> [TASK BRIEF]
Count the lines in the records below that contain the word "smcTakesSet", and reply with only that number.

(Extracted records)
*****

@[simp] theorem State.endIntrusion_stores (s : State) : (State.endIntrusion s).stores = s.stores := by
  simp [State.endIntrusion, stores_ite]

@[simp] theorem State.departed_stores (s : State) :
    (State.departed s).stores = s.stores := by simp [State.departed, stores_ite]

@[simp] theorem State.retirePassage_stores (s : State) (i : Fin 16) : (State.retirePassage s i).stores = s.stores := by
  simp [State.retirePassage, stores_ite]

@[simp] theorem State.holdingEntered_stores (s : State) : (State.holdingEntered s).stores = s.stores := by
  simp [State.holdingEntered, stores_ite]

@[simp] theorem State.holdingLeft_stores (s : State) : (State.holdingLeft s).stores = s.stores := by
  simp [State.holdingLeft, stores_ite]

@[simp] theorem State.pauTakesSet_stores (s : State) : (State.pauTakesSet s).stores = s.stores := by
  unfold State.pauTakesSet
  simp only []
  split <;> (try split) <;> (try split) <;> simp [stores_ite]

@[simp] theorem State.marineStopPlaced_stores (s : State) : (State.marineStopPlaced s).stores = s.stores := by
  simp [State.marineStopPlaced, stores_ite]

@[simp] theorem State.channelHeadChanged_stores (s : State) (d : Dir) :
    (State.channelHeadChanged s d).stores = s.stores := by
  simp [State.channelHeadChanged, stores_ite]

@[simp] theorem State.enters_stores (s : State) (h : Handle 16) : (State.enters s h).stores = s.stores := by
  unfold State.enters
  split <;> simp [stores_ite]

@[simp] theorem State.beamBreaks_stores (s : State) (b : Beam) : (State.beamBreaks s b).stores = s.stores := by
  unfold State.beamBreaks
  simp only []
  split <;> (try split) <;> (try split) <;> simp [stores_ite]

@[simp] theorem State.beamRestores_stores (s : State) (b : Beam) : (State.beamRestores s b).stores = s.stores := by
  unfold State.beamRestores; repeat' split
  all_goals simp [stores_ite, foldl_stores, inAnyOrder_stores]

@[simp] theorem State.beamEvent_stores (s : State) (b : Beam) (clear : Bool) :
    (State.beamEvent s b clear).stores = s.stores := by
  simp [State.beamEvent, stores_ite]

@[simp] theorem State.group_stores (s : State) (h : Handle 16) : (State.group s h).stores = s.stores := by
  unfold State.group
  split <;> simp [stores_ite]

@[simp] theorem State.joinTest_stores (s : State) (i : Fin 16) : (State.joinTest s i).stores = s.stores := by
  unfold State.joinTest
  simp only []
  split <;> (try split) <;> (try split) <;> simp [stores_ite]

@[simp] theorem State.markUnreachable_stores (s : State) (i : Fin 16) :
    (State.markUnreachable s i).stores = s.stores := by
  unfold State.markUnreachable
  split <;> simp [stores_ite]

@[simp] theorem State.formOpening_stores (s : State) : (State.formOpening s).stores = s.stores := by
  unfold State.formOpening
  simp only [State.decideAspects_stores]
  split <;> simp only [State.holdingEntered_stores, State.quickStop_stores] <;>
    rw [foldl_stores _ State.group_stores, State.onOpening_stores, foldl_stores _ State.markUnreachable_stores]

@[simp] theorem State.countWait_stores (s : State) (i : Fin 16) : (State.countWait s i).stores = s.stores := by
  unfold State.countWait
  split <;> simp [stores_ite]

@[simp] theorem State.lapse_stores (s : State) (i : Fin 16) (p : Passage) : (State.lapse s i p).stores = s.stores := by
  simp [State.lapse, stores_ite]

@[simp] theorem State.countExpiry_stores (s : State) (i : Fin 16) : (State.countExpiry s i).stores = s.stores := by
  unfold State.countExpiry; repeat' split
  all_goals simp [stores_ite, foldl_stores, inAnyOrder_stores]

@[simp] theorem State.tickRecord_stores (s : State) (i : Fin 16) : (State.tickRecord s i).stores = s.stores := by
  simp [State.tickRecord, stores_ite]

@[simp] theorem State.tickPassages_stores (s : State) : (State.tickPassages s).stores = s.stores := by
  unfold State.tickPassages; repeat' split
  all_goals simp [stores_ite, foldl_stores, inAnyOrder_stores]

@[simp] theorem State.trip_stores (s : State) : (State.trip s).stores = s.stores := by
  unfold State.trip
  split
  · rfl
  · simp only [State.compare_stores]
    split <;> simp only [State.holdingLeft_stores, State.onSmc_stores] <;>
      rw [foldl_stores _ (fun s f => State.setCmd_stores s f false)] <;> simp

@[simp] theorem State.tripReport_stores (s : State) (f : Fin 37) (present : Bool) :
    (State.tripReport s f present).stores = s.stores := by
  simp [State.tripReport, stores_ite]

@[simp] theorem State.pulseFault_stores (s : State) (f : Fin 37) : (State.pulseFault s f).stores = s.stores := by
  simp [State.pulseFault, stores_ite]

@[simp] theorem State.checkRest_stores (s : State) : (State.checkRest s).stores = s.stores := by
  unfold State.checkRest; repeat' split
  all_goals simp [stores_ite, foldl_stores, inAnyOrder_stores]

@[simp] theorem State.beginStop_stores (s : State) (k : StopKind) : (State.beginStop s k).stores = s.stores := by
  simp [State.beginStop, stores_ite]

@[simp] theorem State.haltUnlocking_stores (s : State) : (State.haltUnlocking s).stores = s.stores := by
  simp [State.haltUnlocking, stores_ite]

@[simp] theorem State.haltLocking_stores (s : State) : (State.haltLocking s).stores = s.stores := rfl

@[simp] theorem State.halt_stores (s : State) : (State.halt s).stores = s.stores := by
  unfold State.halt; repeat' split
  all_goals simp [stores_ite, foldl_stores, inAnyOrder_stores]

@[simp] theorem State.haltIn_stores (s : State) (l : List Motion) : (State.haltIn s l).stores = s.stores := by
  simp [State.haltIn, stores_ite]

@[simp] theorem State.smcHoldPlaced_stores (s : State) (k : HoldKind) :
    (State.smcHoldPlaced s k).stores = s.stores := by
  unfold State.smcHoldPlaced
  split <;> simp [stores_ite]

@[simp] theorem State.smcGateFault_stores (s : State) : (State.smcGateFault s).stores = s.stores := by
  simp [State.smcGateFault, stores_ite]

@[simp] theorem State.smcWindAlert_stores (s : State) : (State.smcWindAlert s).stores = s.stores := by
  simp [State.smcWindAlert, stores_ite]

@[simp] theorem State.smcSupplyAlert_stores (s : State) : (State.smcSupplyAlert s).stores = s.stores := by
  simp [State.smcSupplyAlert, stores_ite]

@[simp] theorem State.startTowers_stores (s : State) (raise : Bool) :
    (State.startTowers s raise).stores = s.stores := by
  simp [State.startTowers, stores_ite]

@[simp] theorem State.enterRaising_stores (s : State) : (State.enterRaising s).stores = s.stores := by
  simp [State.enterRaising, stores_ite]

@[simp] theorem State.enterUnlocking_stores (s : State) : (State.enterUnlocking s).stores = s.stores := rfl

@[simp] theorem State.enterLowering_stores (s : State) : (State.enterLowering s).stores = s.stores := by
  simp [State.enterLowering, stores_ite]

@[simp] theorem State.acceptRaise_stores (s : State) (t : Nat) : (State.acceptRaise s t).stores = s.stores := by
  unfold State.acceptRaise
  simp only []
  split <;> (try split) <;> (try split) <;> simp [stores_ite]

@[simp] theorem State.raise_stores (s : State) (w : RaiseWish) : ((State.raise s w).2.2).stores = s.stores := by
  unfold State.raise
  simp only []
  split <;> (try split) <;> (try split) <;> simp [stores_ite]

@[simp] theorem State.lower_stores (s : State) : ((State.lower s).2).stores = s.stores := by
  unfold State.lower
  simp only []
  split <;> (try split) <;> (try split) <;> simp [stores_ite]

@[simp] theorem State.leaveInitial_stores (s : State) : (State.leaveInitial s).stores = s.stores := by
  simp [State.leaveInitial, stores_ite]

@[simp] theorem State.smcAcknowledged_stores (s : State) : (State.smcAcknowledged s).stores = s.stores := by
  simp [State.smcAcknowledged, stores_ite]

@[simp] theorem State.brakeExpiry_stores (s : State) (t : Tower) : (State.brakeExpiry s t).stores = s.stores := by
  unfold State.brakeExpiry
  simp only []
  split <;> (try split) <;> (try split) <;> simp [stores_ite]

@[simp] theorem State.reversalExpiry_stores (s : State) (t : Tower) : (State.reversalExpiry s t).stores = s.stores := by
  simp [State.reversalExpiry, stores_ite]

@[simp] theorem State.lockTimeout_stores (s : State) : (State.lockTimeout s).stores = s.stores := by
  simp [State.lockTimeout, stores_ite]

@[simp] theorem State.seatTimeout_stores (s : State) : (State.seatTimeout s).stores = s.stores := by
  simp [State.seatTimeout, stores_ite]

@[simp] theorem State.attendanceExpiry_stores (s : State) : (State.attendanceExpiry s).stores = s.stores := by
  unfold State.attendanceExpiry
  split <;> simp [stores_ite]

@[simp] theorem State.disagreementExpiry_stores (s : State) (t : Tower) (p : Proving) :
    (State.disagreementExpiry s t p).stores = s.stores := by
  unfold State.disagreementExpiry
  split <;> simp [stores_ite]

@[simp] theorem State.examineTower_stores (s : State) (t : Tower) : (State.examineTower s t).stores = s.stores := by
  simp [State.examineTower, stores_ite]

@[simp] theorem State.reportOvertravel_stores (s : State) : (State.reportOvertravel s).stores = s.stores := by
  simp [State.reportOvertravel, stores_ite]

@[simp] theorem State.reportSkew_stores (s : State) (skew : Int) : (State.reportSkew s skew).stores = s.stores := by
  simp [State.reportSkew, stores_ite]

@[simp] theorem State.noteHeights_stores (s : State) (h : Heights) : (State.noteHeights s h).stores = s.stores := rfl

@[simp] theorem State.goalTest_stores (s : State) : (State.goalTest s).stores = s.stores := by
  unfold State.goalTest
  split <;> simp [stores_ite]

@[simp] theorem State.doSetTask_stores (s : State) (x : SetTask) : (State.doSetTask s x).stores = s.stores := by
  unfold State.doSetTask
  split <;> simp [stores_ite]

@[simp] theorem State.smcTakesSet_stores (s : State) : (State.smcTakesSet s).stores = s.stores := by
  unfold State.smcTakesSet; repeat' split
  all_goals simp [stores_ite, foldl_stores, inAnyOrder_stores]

*****

> [SOLUTION TO THE EXERCISE]
2